Hay en el viejo Madrid, el Madrid de calles empedradas y estrechas cerca de la Plaza Mayor, una pequeña taberna donde al caer la noche se reúnen comediantes, músicos y poetas para gozar de los placeres de la vida y descansar de las fatigas del día.

Es la Taberna del Pergamino. Se cuenta que en sus mesas el humo del tabaco de las indias se mezcla con los sonetos, las horas se llenan de historias, de baladas y de licores...esta noche están todos... ¡venid!...acerquémonos a la puerta, entremos y veamos lo que traman los hijos de las musas.

La puerta de madera de tejo carcomida por los años. Sobre el arco de piedra cuelga un cartel de hierro donde en letras artesanas se puede leer El Pergamino. Taberna y Posada. Desde las ventanas se escapa la luz de los faroles y las velas a la calle sombría y aun se escucha el murmullo y las carcajadas.

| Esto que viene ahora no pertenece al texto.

-- ==== Sys2Proof/Machine/Bank.lean ====
section
/-! DEFINITION. Bank engines (spec/06): sketches and Hamming distance, descriptor checks, the five bank commands and the
fence token, result rings, channel modes and held accesses, refresh and throttling, the host command BKE_FENCE. -/

namespace Sys2Proof.Machine

/-! ### Sketches and rows (R164, R165) -/

/-- Sketches in a channel row (R165). -/
def perRow (w : Nat) : Nat := 16384 / widthBits w

/-- Node address of a channel row (R165, R309). -/
def rowAddr (c r : Nat) : Nat := c * 2 ^ 31 + r * 2048

/-- Population count. -/
def popGo : Nat → Nat → Nat
  | 0, _ => 0
  | f + 1, n => if n = 0 then 0 else n % 2 + popGo f (n / 2)

/-- Population count of a byte. -/
def popByte (b : Byte) : Nat := popGo 8 b.toNat

/-- Population count of a byte list. -/
def popBytes (bs : List Byte) : Nat := bs.foldl (fun n b => n + popByte b) 0

/-- The distance between two sketches: the population count of their exclusive-or (R164). -/
def hamming (a b : List Byte) : Nat := (List.zipWith (fun x y => popByte (x ^^^ y)) a b).foldl (· + ·) 0

/-! ### Descriptors (Table 6.2) -/

def dBop (d : List Byte) : Nat := fieldAt d 0 1
def dKeep (d : List Byte) : Bool := bitOf (fieldAt d 1 1) 0
def dFlush (d : List Byte) : Bool := bitOf (fieldAt d 1 1) 1
def dInvert (d : List Byte) : Bool := bitOf (fieldAt d 1 1) 2
def dWidth (d : List Byte) : Nat := fieldAt d 2 1
def dQCount (d : List Byte) : Nat := fieldAt d 3 1
def dRing (d : List Byte) : Nat := fieldAt d 6 1
def dTag (d : List Byte) : Nat := fieldAt d 12 4
def dRowFirst (d : List Byte) : Nat := fieldAt d 16 4
def dRowCount (d : List Byte) : Nat := fieldAt d 20 4
def dIdBase (d : List Byte) : Nat := fieldAt d 24 4
def dListCount (d : List Byte) : Nat := fieldAt d 28 4
def dQBlock (d : List Byte) : Nat := fieldAt d 32 8
def dSrc (d : List Byte) : Nat := fieldAt d 40 8
def dDst (d : List Byte) : Nat := fieldAt d 48 8
def noDst : Nat := 0xFFFFFFFFFFFFFFFF

/-- Whether bank `b` takes part: BANK_MASK 0 means all (Table 6.2). -/
def dBank (d : List Byte) (b : Nat) : Bool := fieldAt d 4 2 == 0 || bitOf (fieldAt d 4 2) b

/-- Banks that take part, rising. -/
def dBanks (d : List Byte) : List Nat := (List.range 16).filter (dBank d)

/-- The channel rows of a range that lie in bank `b`, rising (R165). -/
def bankRows (first count b : Nat) : List Nat :=
  ((List.range (count / 16 + 2)).map (fun i => (first / 16 + i) * 16 + b)).filter (fun r => decide (first ≤ r ∧ r < first + count))

/-- The address-list entries of a gather (R177): local ID, row, slot. -/
def listEntries (bs : List Byte) : Nat → List (Nat × Nat × Nat)
  | 0 => []
  | n + 1 => (fieldAt bs 0 4, fieldAt bs 4 4 % 2 ^ 20, fieldAt bs 4 4 / 2 ^ 20 % 2 ^ 7) :: listEntries (bs.drop 8) n

/-- Take out each element equal to the one before it. -/
def dropRepeats : List Nat → List Nat
  | [] => []
  | [x] => [x]
  | x :: y :: t => if x = y then dropRepeats (y :: t) else x :: dropRepeats (y :: t)

/-- The bytes of a descriptor's query block (Table 6.3). -/
def State.jobBlock (s : State) (j : BankJob) : List Byte :=
  match j.own with
  | some o => o.block
  | none => s.readMem (dQBlock j.desc) (dQCount j.desc * (16 + widthBits (dWidth j.desc) / 8))

/-- The address list of a gather (R177). -/
def State.jobList (s : State) (j : BankJob) : List (Nat × Nat × Nat) :=
  let n := dListCount j.desc
  listEntries (match j.own with | some o => o.list | none => s.readMem (dSrc j.desc) (8 * n)) n

/-- Channel rows that the engine of bank `b` steps through, in order: consecutive entries of a gather in one row share a step, and an entry that is
skipped, for its row lies outside the channel or its slot outside the row, opens none (R175, R177). -/
def State.jobRows (s : State) (j : BankJob) (b : Nat) : List Nat :=
  let d := j.desc
  if dBop d = 2 then
    dropRepeats (((s.jobList j).filter (fun x => decide (x.2.1 < s.channelRows ∧ x.2.2 < perRow (dWidth d)))).filterMap (fun x => if x.2.1 % 16 = b then some x.2.1 else none))
  else if dBop d = 4 then bankRows (dSrc d) (dRowCount d) b
  else if dBop d = 5 then bankRows (dDst d) (dRowCount d) b
  else bankRows (dRowFirst d) (dRowCount d) b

Abrimos. Al entrar un alegre tumulto de voces y ajetreos nos recibe. Las doncellas y busconas van y vienen con jarras espumosas y platos humeantes sacados de la lumbre. Alfonso, el tabernero, vocifera orgulloso tras el mostrador. Los laúdes suenan como luchando contra el bullicio, dando un extraño color dorado al aire. Las mesas abarrotadas de lugareños, curiosos y viajeros. Allí, unos juegan a los dados, allí otros ríen y los más, preparan sus representaciones o dan los últimos retoques a su obra maestra...

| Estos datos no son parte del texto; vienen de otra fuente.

/-- `MXAn_MODE` of partition `p` on array `a` (R66): its ARRAY_MODE record, or MAC with element codes 0 to 4. -/
def State.arrPerms (s : State) (p a : Nat) : ArrayMode :=
  ((s.pcfg p).modes.find? (fun m => m.array == a)).getD { array := a, modes := 1, dflt := 0, types := 0x1F, distOps := 0 }

/-- Load a partition's permissions into an array (Table 5.2, step 3). -/
def State.loadPerms (s : State) (a p : Nat) : State :=
  let m := s.arrPerms p a
  s.setReg (rMxaMode a) (packFields [(fMxaMode_PARTITION, p), (fMxaMode_VALID, 1), (fMxaMode_DEFAULT_MODE, m.dflt),
    (fMxaMode_DIST_OPS, m.distOps), (fMxaMode_TYPES, m.types), (fMxaMode_MODES, m.modes)])

/-- Start a switch of array `a` to partition `n` (Table 5.2): the old owner's use is kept, the new owner's runs from now. The old owner's queue and a
model's run of it that waits for a layer keep their place (R157, R160). The new owner's permissions are loaded once no instruction of the old one
is under way (step 3). A decision made while a switch was under way ends that switch, whose time is counted (DEDUCED, log entry 47). -/
def State.arrSwitch (s : State) (a n : Nat) (cheap : Bool) : State :=
  let s := match (s.share a).switching with
    | some (t, _) => if s.now = t then s else s.bump (cMxaSwitchNs a) (s.now - t)
    | none => s
  let s := s.modShare a (fun x => { x with
    used := (match x.owner with | some o => kvPut o (x.usedBy o s.now) x.used | none => x.used)
    owner := some n, since := s.now, switching := some (s.now, cheap), yieldReq := none, noYield := false, powered := true })
  let s := s.modArr a (fun u => { u with held := u.held ++ u.model.toList, model := none, free := none })
  let s := if (s.arrUnit a).run.isNone then s.loadPerms a n else s
  (s.powerDomain (8 + a) true).bump (cMxaSwitches a) 1

/-- Ask a privileged owner to yield when a switch is due (R159). The request stands where the switch is no longer due later, so that a limit which
passes still counts a miss (DESIGN CHOICE, log entry 47: R159 does not say). -/
def State.askYield (s : State) (a : Nat) : State :=
  let x := s.share a
  match x.owner with
  | some o => if (s.pcfg o).privileged && !x.noYield && x.yieldReq.isNone && x.switching.isNone && (s.arrNext a).isSome then
      s.modShare a (fun y => { y with yieldReq := some s.now }) else s
  | none => s

/-- Compute the quanta again of every owned array for which a partition has come to have work queued since state `s0` (R154). -/
def State.newWork (s0 s : State) : State :=
  [0, 1, 2, 3].foldl (fun (t : State) a =>
    if (s.share a).owner.isSome && (s.arrPending a).any (fun p => !(s0.arrPending a).contains p) then (t.arrQuanta a).askYield a else t) s

/-- Put array work of a request behind what is queued. -/
def State.addArrWork (s : State) (p rid : Nat) : State := if s.arrWork.contains (p, rid) then s else s.putArrWork (s.arrWork ++ [(p, rid)])

/-- Queue array work of a request (R154): where its partition had none for an array, that array's quanta are computed again. -/
def State.queueArrWork (s : State) (p rid : Nat) : State := s.newWork (s.addArrWork p rid)

/-- A request's array work is done, but for instructions of it that are queued still. -/
def State.dropArrWork (s : State) (rid : Nat) : State :=
  s.putArrWork (s.arrWork.filter (fun x => x.2 != rid || [0, 1, 2, 3].any (fun a => (s.arrUnit a).holds x)))

/-- Whether a request is an `ARRAY_RUN` fetched after order `o`. -/
def State.laterRun (s : State) (o rid : Nat) : Bool :=
  match kvGet? rid s.recs with
  | some r => r.cmd.opcode == 0x51 && decide (o < r.order)
  | none => false

/-- Whether an `ARRAY_RUN` may run (R242): none of its partition that was fetched before it is open, and no other work of its partition was queued
before it. -/
def State.isTurn (s : State) (p rid : Nat) : Bool :=
  let o := ((kvGet? rid s.recs).map (fun r => r.order)).getD 0
  (s.arrWork.takeWhile (fun x => x != (p, rid))).all (fun x => x.1 != p || s.laterRun o x.2) &&
  !s.recs.any (fun r => r.2.part == p && r.2.cmd.opcode == 0x51 && decide (r.2.order < o))

/-- Release the cluster-buffer windows of a partition that it does not keep, when it owns no array of a die any more
(R240). -/
def State.releaseWindows (s : State) (p a : Nat) : State :=
  let die := a / 2
  if [0, 1].any (fun i => (s.share (2 * die + i)).owner == some p) then s
  else (s.putModels (kvMapVals (fun k (b : Binding) => if k / 256 = p ∧ b.place = 0 ∧ b.keep = false then
      { b with resident := kvDel die b.resident } else b) s.models))

/-- End the ownership of an array (R154): its round ends. -/
def State.arrRelease (s : State) (a : Nat) : State :=
  let o := (s.share a).owner
  let s := s.modArr a (fun u => { u with held := u.held ++ u.model.toList, model := none, free := none })
  let s := s.modShare a (fun x => { fenced := x.fenced, powered := x.powered, spill := x.spill })
  match o with
  | some p => s.releaseWindows p a
  | none => s

/-- The arbiter's decision at a step boundary of the owner (R154). -/
def State.arrDecide (s : State) (a : Nat) : State :=
  let s := s.modShare a (fun x => { x with decided := s.now + 1 })
  match (s.share a).owner, s.arrNext a with
  | some o, some n => (s.arrSwitch a n false).releaseWindows o a
  | _, _ => s.modShare a (fun x => { x with noYield := false })

/-- Whether the arbiter is to decide array `a` at a step boundary of partition `p`: it owns the array, even where the switch to it is under way, and
a round start at this instant has not brought the decision already (R154). -/
def State.decidesFor (s : State) (p a : Nat) : Bool :=
  let x := s.share a
  x.owner == some p && x.decided != s.now + 1

/-- Decide every array that partition `p` owns, at its step boundary. -/
def State.arrBoundary (s : State) (p : Nat) : State :=
  [0, 1, 2, 3].foldl (fun (t : State) a => if t.decidesFor p a then t.arrDecide a else t) s

/-- Whether now is a step boundary of partition `p` (R142). -/
def State.atBoundary (s : State) (p : Nat) : Bool :=
  let per := (s.pcfg p).periodUs * 1000
  s.configured p && decide (0 < per) && s.now % per == 0

/-- The array of its mask that partition `p` owns with no switch under way, if any. -/
def State.ownedArray (s : State) (p : Nat) : Option Nat :=
  [0, 1, 2, 3].find? (fun a => (s.share a).owner == some p && (s.share a).switching.isNone && !s.isFenced 5 a)

/-- The array that partition `p` owns on which work of a request can run, if any. -/
def State.arrayFor (s : State) (p rid : Nat) : Option Nat :=
  [0, 1, 2, 3].find? (fun a => (s.share a).owner == some p && (s.share a).switching.isNone && !s.isFenced 5 a && s.buildTakes a (p, rid))

/-- ARRAY_TAKEN: an array with no owner is taken by the first partition that queued array work for it; a switch and a round
start (R154). -/
def execArrayTaken (a p : Nat) (s : State) : Host.Outcome State Fault Refusal :=
  if (s.share a).owner.isNone ∧ s.isFenced 5 a = false ∧ s.arrFirst a = some p then
    let s := s.modShare a (fun x => { x with round := s.now, used := [] })
    .next ((s.arrSwitch a p false).arrQuanta a)
  else .next s

/-- The decision of the owner's step boundary at this instant, made before a round starts (R154). -/
def State.decideFirst (s : State) (a : Nat) : State :=
  match (s.share a).owner with
  | some o => if s.atBoundary o && s.decidesFor o a then s.arrDecide a else s
  | none => s

/-- ARRAY_ROUND_START: a round has run ROUND_US: used counts become 0 and quanta are computed again (R154); a decision that falls at the same
instant is made before, with the counts of the round that ends. -/
def execArrayRoundStart (a : Nat) (s : State) : Host.Outcome State Fault Refusal :=
  let x := s.share a
  if x.owner.isSome ∧ x.round + s.roundNs a ≤ s.now then
    let s := s.decideFirst a
    let s := s.modShare a (fun x => { x with round := s.now, used := [], since := s.now })
    .next ((s.arrQuanta a).askYield a)
  else .next s

/-- The request of a partition whose work array `a` runs: that of its instruction under way, or else of the first work queued for the array. -/
def State.liveRequest (s : State) (a p : Nat) : Option Nat :=
  match (s.arrUnit a).run with
  | some r => if r.part = p then r.rid else none
  | none => (s.arrWork.find? (fun w => w.1 == p && s.workFor a w)).map (fun w => w.2)

/-- Spill the live ranges of a partition's work on array `a` (R160). -/
def State.spillLive (s : State) (a p : Nat) : State :=
  match s.liveRequest a p with
  | some rid => s.modShare a (fun x => { x with spill := x.spill.filter (fun w => w.1 != p) ++ [(p, rid)] })
  | none => s

/-- A privileged owner of array `a` yields at a cheap point (R159, R160). -/
def State.yieldArray (s : State) (a : Nat) : State :=
  match (s.share a).owner, s.arrNext a with
  | some o, some n =>
    if (s.pcfg o).privileged ∧ (s.share a).noYield = false ∧ (s.share a).switching = none then
      let s := ((s.spillLive a o).bump (cPrtYields o) 1).bump (cMxaPreempts a) 1
      (s.arrSwitch a n true).releaseWindows o a
    else s
  | _, _ => s

/-! ### Sharing clusters (R153, R160) -/

/-- Whether partition `p` lists cluster `n`. -/
def State.listsCluster (s : State) (p n : Nat) : Bool := s.configured p && bitOf (s.pcfg p).clusterMask n

/-- Core time of a partition's phases on cluster `n` over the last 1 ms. -/
def State.coreUse (s : State) (p n : Nat) : Nat :=
  ((s.part p).busy.filter (fun x => x.1 == n && decide (s.now < x.2.1 + 1000000))).foldl (fun t x => t + x.2.2) 0

/-- How far a partition's share of cluster `n`'s busy time falls below its CLUSTER_WEIGHT, times the sum of the weights and the busy time
(R153). -/
def State.coreLack (s : State) (p n : Nat) : Int :=
  let us := (s.parts.map (fun x => x.1)).filter (fun q => s.listsCluster q n)
  let weights := us.foldl (fun t q => t + (s.pcfg q).clusterW.getD n 0) 0
  let busy := us.foldl (fun t q => t + s.coreUse q n) 0
  (((s.pcfg p).clusterW.getD n 0 * max 1 busy : Nat) : Int) - ((s.coreUse p n * weights : Nat) : Int)

/-- The partition from which a core of cluster `n` takes its next phase, of those with ready work in rising order (R153): the one whose share
falls furthest below its weight, the lower number on a tie. -/
def State.corePick (s : State) (n : Nat) : List Nat → Option Nat
  | [] => none
  | p :: ps => some (ps.foldl (fun b q => if s.coreLack b n < s.coreLack q n then q else b) p)

/-- A phase of a partition has run on cluster `n`: how long it held a core is free. Live ranges it had spilled there are restored (R160). -/
def State.coreRan (s : State) (p n : Nat) : State :=
  let (w, s) := s.fresh
  s.modPart p (fun x => { x with
    busy := x.busy.filter (fun b => decide (s.now < b.2.1 + 1000000)) ++ [(n, s.now, w.toNat)]
    spill := x.spill.filter (fun y => y.1 != n) })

...un anciano de luengas barbas fuma en una mesa cercana a la chimenea. Aunque nadie lo sospecha, en su tiempo fue capitán de galeón. Le llamaban El Verdugo de isla Tortuga pues con su galeón había ajusticiado más de veinte piratas ingleses. Ahora, mira las llamas bailar, recordando viejos tiempos, cuando un joven estudiante se sienta a su lado apresuradamente y oculta su cara entre las manos mientras habla.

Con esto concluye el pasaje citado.